[Work order]: Two lines in the data below mark the range: the one with "Blocks.outer (postTo l" and the one with "simp [alarm]". Return both, along with every line between them, exactly.

[Material for this exercise]:

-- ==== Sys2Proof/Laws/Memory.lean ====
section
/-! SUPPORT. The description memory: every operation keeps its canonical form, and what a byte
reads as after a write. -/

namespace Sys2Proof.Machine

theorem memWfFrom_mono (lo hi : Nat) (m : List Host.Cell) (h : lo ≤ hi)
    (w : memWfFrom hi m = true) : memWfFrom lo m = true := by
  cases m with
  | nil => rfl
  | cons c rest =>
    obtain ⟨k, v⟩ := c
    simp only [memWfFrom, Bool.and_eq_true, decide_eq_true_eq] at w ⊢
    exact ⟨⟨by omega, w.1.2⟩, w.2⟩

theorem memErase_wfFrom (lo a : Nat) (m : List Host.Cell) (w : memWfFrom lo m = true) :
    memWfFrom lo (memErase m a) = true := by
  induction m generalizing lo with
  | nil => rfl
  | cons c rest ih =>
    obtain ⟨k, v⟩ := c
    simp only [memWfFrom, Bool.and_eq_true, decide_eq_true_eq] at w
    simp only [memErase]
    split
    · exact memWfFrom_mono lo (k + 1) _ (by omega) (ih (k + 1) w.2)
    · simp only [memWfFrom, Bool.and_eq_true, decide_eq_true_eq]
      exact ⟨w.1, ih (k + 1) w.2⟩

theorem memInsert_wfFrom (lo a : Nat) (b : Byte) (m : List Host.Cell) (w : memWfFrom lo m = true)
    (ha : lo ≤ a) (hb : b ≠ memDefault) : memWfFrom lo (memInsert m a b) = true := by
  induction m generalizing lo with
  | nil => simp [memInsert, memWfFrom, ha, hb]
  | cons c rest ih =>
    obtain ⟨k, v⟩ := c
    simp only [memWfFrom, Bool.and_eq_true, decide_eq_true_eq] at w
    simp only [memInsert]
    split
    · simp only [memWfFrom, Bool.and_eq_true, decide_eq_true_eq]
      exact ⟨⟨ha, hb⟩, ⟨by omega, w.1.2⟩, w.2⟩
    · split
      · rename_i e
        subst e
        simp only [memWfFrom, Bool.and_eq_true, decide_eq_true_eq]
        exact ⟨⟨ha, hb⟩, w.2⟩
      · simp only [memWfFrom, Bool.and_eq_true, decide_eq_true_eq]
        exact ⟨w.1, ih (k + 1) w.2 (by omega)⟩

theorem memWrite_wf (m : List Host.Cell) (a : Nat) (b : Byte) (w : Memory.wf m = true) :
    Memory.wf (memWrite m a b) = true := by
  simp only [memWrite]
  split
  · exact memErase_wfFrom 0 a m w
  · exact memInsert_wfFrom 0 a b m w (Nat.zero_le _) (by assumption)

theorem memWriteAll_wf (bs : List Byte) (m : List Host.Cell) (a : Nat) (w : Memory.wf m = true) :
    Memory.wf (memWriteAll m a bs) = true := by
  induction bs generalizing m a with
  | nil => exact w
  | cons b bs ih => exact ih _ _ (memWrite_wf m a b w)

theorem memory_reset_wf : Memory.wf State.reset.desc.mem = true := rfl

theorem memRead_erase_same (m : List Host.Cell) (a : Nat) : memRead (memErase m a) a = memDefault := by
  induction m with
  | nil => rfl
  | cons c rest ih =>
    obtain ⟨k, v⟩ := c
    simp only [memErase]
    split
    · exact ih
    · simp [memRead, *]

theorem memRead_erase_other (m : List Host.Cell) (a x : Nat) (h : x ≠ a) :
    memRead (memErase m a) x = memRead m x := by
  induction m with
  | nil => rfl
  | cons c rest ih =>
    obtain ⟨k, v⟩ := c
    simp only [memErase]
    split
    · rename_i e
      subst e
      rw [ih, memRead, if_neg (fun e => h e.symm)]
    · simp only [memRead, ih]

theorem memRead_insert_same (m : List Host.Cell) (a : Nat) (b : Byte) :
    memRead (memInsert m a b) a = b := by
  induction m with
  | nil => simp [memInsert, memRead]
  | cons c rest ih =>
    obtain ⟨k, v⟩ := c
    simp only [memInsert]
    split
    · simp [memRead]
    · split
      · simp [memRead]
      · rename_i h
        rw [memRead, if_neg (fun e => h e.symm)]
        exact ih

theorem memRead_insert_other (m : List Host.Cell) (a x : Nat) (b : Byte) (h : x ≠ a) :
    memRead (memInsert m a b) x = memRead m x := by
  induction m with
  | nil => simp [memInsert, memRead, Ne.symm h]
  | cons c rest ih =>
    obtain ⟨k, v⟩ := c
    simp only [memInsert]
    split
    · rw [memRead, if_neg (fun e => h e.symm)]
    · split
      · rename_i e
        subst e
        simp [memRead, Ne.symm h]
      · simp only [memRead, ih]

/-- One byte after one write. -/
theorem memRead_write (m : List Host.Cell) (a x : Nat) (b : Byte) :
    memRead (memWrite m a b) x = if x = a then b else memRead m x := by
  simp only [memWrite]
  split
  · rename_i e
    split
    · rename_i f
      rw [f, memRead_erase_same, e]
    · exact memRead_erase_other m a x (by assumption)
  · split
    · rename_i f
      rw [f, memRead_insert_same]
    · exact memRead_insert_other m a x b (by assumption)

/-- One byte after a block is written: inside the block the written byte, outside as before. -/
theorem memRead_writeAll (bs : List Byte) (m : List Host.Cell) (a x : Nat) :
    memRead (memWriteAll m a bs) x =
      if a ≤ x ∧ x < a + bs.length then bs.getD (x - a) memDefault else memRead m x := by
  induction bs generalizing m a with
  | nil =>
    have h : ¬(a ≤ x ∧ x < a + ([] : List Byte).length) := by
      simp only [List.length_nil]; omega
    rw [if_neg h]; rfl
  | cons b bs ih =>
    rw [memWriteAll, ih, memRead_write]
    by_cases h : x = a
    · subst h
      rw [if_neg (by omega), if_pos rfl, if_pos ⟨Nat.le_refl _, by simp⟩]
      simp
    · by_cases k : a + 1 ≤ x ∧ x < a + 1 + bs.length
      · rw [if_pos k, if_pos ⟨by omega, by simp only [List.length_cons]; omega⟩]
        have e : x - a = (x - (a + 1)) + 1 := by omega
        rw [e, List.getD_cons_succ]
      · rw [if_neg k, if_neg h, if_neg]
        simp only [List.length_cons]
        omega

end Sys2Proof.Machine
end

* * *

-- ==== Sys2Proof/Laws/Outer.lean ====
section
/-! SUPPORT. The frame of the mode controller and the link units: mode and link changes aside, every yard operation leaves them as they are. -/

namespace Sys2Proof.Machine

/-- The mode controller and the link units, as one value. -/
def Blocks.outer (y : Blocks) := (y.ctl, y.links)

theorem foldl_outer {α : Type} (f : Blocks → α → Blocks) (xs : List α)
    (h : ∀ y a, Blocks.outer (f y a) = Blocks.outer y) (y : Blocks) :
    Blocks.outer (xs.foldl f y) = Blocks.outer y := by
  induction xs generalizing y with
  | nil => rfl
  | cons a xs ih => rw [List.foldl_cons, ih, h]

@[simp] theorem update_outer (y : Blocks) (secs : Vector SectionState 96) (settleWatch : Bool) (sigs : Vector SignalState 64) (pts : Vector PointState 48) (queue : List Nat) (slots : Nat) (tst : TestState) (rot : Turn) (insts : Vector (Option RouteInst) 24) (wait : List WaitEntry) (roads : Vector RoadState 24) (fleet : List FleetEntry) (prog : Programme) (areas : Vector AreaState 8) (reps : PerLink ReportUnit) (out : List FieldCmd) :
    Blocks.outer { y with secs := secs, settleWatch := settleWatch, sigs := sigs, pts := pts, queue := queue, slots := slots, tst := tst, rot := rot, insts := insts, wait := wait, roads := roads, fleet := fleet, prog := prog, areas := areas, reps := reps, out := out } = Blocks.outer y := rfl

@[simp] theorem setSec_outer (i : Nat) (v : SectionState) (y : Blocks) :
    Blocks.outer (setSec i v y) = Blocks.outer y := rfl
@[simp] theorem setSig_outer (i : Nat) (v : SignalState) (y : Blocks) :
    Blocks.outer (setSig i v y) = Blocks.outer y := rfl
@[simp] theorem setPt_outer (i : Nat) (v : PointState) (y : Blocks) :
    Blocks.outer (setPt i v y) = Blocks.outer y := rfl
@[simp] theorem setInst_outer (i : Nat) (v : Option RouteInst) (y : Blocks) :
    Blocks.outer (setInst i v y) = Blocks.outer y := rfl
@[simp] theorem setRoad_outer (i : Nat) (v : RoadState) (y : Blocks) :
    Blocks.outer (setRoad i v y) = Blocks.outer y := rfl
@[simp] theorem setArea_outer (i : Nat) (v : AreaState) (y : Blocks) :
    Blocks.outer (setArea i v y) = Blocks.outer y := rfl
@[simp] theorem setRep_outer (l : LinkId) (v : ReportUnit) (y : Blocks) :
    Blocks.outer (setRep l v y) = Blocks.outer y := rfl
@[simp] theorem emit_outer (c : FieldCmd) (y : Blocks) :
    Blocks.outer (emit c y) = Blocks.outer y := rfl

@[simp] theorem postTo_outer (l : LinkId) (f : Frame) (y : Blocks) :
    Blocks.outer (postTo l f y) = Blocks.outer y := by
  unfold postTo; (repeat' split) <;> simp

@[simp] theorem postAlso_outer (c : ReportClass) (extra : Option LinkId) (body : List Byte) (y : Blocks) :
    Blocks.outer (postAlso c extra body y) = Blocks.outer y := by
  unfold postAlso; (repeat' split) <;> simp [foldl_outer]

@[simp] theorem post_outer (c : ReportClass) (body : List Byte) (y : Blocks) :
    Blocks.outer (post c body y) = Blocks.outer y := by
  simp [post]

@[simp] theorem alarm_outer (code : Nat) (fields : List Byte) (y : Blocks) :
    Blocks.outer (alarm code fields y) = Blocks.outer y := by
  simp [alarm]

[Answer box]:
    Blocks.outer (postTo l f y) = Blocks.outer y := by
  unfold postTo; (repeat' split) <;> simp

@[simp] theorem postAlso_outer (c : ReportClass) (extra : Option LinkId) (body : List Byte) (y : Blocks) :
    Blocks.outer (postAlso c extra body y) = Blocks.outer y := by
  unfold postAlso; (repeat' split) <;> simp [foldl_outer]

@[simp] theorem post_outer (c : ReportClass) (body : List Byte) (y : Blocks) :
    Blocks.outer (post c body y) = Blocks.outer y := by
  simp [post]

@[simp] theorem alarm_outer (code : Nat) (fields : List Byte) (y : Blocks) :
    Blocks.outer (alarm code fields y) = Blocks.outer y := by
  simp [alarm]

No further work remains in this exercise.